Identify ORIGIN code
The ORIGIN attribute is shown as a letter in the BGP table: 'i' for IGP (network command), 'e' for EGP, '?' for incomplete (redistribution). Use `show ip bgp` and look at the last column. For example, if you see "65001 i", the origin is IGP. If you see "65001 ?", the route was redistributed. BGP prefers i over e over ?.
Determine best path using algorithm
Manually apply the BGP best path selection algorithm. List all paths for a prefix. Compare step by step: highest Weight, then highest LOCAL_PREF, then locally originated, then shortest AS_PATH, then lowest ORIGIN, then lowest MED, then eBGP over iBGP, then lowest IGP metric to next hop, then oldest route, then lowest Router ID, then lowest peer IP. Use `show ip bgp` output to gather the values. For example, if two paths have same LOCAL_PREF and AS_PATH length, compare ORIGIN: 'i' beats '?'.
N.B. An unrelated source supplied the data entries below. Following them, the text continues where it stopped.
-- ==== Sys2Proof/Proofs/Rewriting.lean ====
section
/-! PROOF. The rewrite's row, its bytes, and the re-label at a boundary (R11, R34, R109). -/

namespace Sys2Proof.Machine

/-! ### The bytes of a packet (R176) -/

theorem padTo_self {n : Nat} {bs : List Byte} (h : bs.length = n) : padTo n bs = bs := by
  rw [padTo, ← h, List.take_left]

theorem length_packetOf {slot : List Byte} (h : slot.length = 192) : (packetOf slot).length = 188 := by
  rw [packetOf, List.length_take, h]
  rfl

theorem length_nullPacket : nullPacket.length = 188 := by
  rw [nullPacket, List.length_append, List.length_replicate]
  rfl

@[simp] theorem length_setCc (p : List Byte) (cc : BitVec 4) : (setCc p cc).length = p.length := List.length_set

@[simp] theorem length_setPid (p : List Byte) (pid : Pid) : (setPid p pid).length = p.length := by simp [setPid]

@[simp] theorem length_setPcrBase (p : List Byte) (base : PcrBase) : (setPcrBase p base).length = p.length := by
  simp [setPcrBase]

theorem byteAt_set_ne {p : List Byte} {m n : Nat} {b : Byte} (h : m ≠ n) : byteAt (p.set m b) n = byteAt p n := by
  rw [byteAt, byteAt, List.getD_eq_getElem?_getD, List.getD_eq_getElem?_getD, List.getElem?_set_ne h]

theorem byteAt_set_self {p : List Byte} {n : Nat} {b : Byte} (h : n < p.length) : byteAt (p.set n b) n = b := by
  rw [byteAt, List.getD_eq_getElem?_getD, List.getElem?_set_self h, Option.getD_some]

/-- The continuity count is no part of the adaptation control. -/
theorem hasAdaptation_setCc {p : List Byte} (cc : BitVec 4) (h : 3 < p.length) :
    hasAdaptation (setCc p cc) = hasAdaptation p := by
  rw [hasAdaptation, hasAdaptation, setCc, byteAt_set_self h]
  simp

theorem carriesPcr_setCc {p : List Byte} (cc : BitVec 4) (h : 3 < p.length) : carriesPcr (setCc p cc) = carriesPcr p := by
  rw [carriesPcr, carriesPcr, hasAdaptation_setCc cc h, setCc, byteAt_set_ne (by decide), byteAt_set_ne (by decide)]

theorem carriesPcr_setPid (p : List Byte) (pid : Pid) : carriesPcr (setPid p pid) = carriesPcr p := by
  simp only [carriesPcr, hasAdaptation, setPid, byteAt_set_ne (show 1 ≠ 3 by decide), byteAt_set_ne (show 2 ≠ 3 by decide),
    byteAt_set_ne (show 1 ≠ 4 by decide), byteAt_set_ne (show 2 ≠ 4 by decide), byteAt_set_ne (show 1 ≠ 5 by decide),
    byteAt_set_ne (show 2 ≠ 5 by decide)]

/-- The PCR lies behind the header. -/
theorem pcrBase_set {p : List Byte} {n : Nat} {b : Byte} (h : n < 6) : pcrBase (p.set n b) = pcrBase p := by
  rw [pcrBase, pcrBase, fieldAt, fieldAt, List.drop_set_of_lt h]

/-- A packet moved to a PID and a count. -/
def movedPacket (packet : List Byte) (pid : Pid) (cc : BitVec 4) : List Byte := setCc (setPid packet pid) cc

theorem length_movedPacket (packet : List Byte) (pid : Pid) (cc : BitVec 4) :
    (movedPacket packet pid cc).length = packet.length := by rw [movedPacket, length_setCc, length_setPid]

theorem pcrBase_movedPacket (packet : List Byte) (pid : Pid) (cc : BitVec 4) :
    pcrBase (movedPacket packet pid cc) = pcrBase packet := by
  rw [movedPacket, setCc, setPid, pcrBase_set (by decide), pcrBase_set (by decide), pcrBase_set (by decide)]

theorem carriesPcr_movedPacket {packet : List Byte} (pid : Pid) (cc : BitVec 4) (h : packet.length = 188) :
    carriesPcr (movedPacket packet pid cc) = carriesPcr packet := by
  rw [movedPacket, carriesPcr_setCc cc (by rw [length_setPid, h]; decide), carriesPcr_setPid]

/-! ### The row (R34) -/

theorem exec_rewrite {now : Stamp} {x : EntryIx} {e : RttEntry} {i : ServiceIx} {s : State}
    (h : s.rewritable x = some (e, i)) :
    exec (.rewrite now x) s = .next (settle (rewriteEntry x e i (s.at now))) := by
  simp only [exec, execRewrite, h]

/-- An entry rewritten: it is READY with its bytes and the stamp it read, and leaves its service's rewrite order. -/
theorem rewriteEntry_of_bytes {x : EntryIx} {e : RttEntry} {i : ServiceIx} {out : List Byte} {s t : State}
    (h : rewriteBytes (rewriteJob e i s) e s = (out, t)) (hl : out.length = 188) :
    rewriteEntry x e i s = { t with
      rewriteOrder := vset t.rewriteOrder i ((vget t.rewriteOrder i).filter fun y => y != x)
      rtt := vset t.rtt x
        (some { e with phase := .ready, result := out ++ (e.network.drop 188).take 4 }) } := by
  rw [rewriteEntry, h, padTo_self hl]
  rfl

theorem rewriteJob_live_iff (e : RttEntry) (i : ServiceIx) (s : State) :
    (rewriteJob e i s).live = true ↔ (s.service i).window ≠ none ∧ e.stale = false := by
  rw [rewriteJob, Bool.and_eq_true, service_defined_iff, Bool.not_eq_true']

theorem rewriteJob_dead {e : RttEntry} {i : ServiceIx} {s : State}
    (h : ¬((s.service i).window ≠ none ∧ e.stale = false)) : (rewriteJob e i s).live = false :=
  Bool.eq_false_iff.mpr (mt (rewriteJob_live_iff e i s).mp h)

/-! ### The re-label (R11) -/

/-- A service at a boundary: the components but the target that show an insertion are re-labelled. -/
def Service.relabelled (on : Bool) (target : Option Nat) (v : Service) : Service :=
  { v with comps := if on then relabelOthers target v.comps else v.comps }

theorem relabelled_true (target : Option Nat) :
    Service.relabelled true target = fun v => { v with comps := relabelOthers target v.comps } := rfl

theorem relabelled_false (target : Option Nat) : Service.relabelled false target = id := rfl

theorem relabelOthers_eq (target : Option Nat) (cs : List Component) :
    relabelOthers target cs = cs.zipIdx.map fun q =>
      if some q.2 = target ∨ q.1.cur ≠ .brk ∧ q.1.cur ≠ .loc then q.1
      else { q.1 with cur := .network, rejoin := true } := by
  refine List.map_congr_left fun q _ => ?_
  by_cases ht : some q.2 = target
  · rw [if_pos (beq_iff_eq.mpr ht), if_pos (.inl ht)]
  · rw [if_neg (mt beq_iff_eq.mp ht), Component.relabel]
    by_cases hc : q.1.cur = .brk ∨ q.1.cur = .loc
    · rw [if_pos (by simpa using hc), if_neg (by tauto)]
    · rw [if_neg (by simpa using hc), if_pos (.inr (not_or.mp hc))]

theorem relabel_live {j : Job} (target : Option Nat) {s : State} (h : j.live = true) :
    relabel j target s = s.modService j.service (Service.relabelled (j.boundary && s.mode == .active) target) := by
  rw [relabel]
  cases j.boundary && s.mode == .active with
  | true => exact if_pos h
  | false => exact (modService_self rfl).symm

theorem relabel_dead {j : Job} (target : Option Nat) {s : State} (h : j.live = false) : relabel j target s = s := by
  rw [relabel, Job.update, h]
  exact ite_self s

/-! ### Nulls (R17) -/

theorem emitNull_live {j : Job} {s : State} (h : j.live = true) :
    emitNull j s = (nullPacket,
      (s.modService j.service (Service.relabelled (j.boundary && s.mode == .active) none)).modService j.service
        fun v => { v with stuffed := v.stuffed + 1 }) := by
  rw [emitNull, relabel_live none h, Job.update, if_pos h]

theorem emitNull_dead {j : Job} {s : State} (h : j.live = false) : emitNull j s = (nullPacket, s) := by
  rw [emitNull, relabel_dead none h, Job.update, h]
  rfl

/-! ### The component a packet is emitted on (R8) -/

theorem managed_live {j : Job} {pid : Pid} {n : Nat} {c : Component} {s : State} (h : j.live = true)
    (hi : compIndex pid (s.service j.service).comps = some n) (hc : (s.service j.service).comp n = some c) :
    j.managed pid s = some (n, c) := by
  simp only [Job.managed, h, if_true, hi, hc, Option.map_some]

theorem managed_unmanaged {j : Job} {pid : Pid} {s : State} (hi : compIndex pid (s.service j.service).comps = none) :
    j.managed pid s = none := by
  simp only [Job.managed, hi, ite_self]

theorem managed_dead {j : Job} {pid : Pid} {s : State} (h : j.live = false) : j.managed pid s = none := by
  simp only [Job.managed, h, Bool.false_eq_true, if_false]

end Sys2Proof.Machine
end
Enterprise Multi-Homing Scenarios
In a typical enterprise with two ISP connections, BGP path attributes are essential for traffic engineering. For example, a company might have a primary ISP (AS 65001) and a backup ISP (AS 65002). To ensure that outbound traffic prefers the primary link, the network engineer sets a higher LOCAL_PREF (e.g., 200) on routes learned from the primary ISP via a route map. All internal BGP routers learn this LOCAL_PREF and choose the primary path for outbound traffic. If the primary link fails, routes from the backup ISP (with default LOCAL_PREF 100) become the best paths.
For inbound traffic, the company might want to influence which ISP carries traffic destined to its public IPs. The engineer can set MED on routes advertised to each ISP. For example, on the router connected to ISP1, set MED 50 for the company's prefix; on the router connected to ISP2, set MED 100. ISP1 will prefer the path with MED 50 (lower), so inbound traffic from ISP1's customers will enter via the primary link. However, MED is only a suggestion; the ISP may ignore it or have its own policies.
Another common scenario is AS_PATH prepending. If a company wants to depreference a backup link for inbound traffic, it can prepend its own AS number multiple times on routes advertised out the backup link. For example, the backup router advertises the prefix with AS_PATH "65000 65000 65000" instead of "65000". ISPs see a longer AS_PATH and prefer the primary link (shorter path).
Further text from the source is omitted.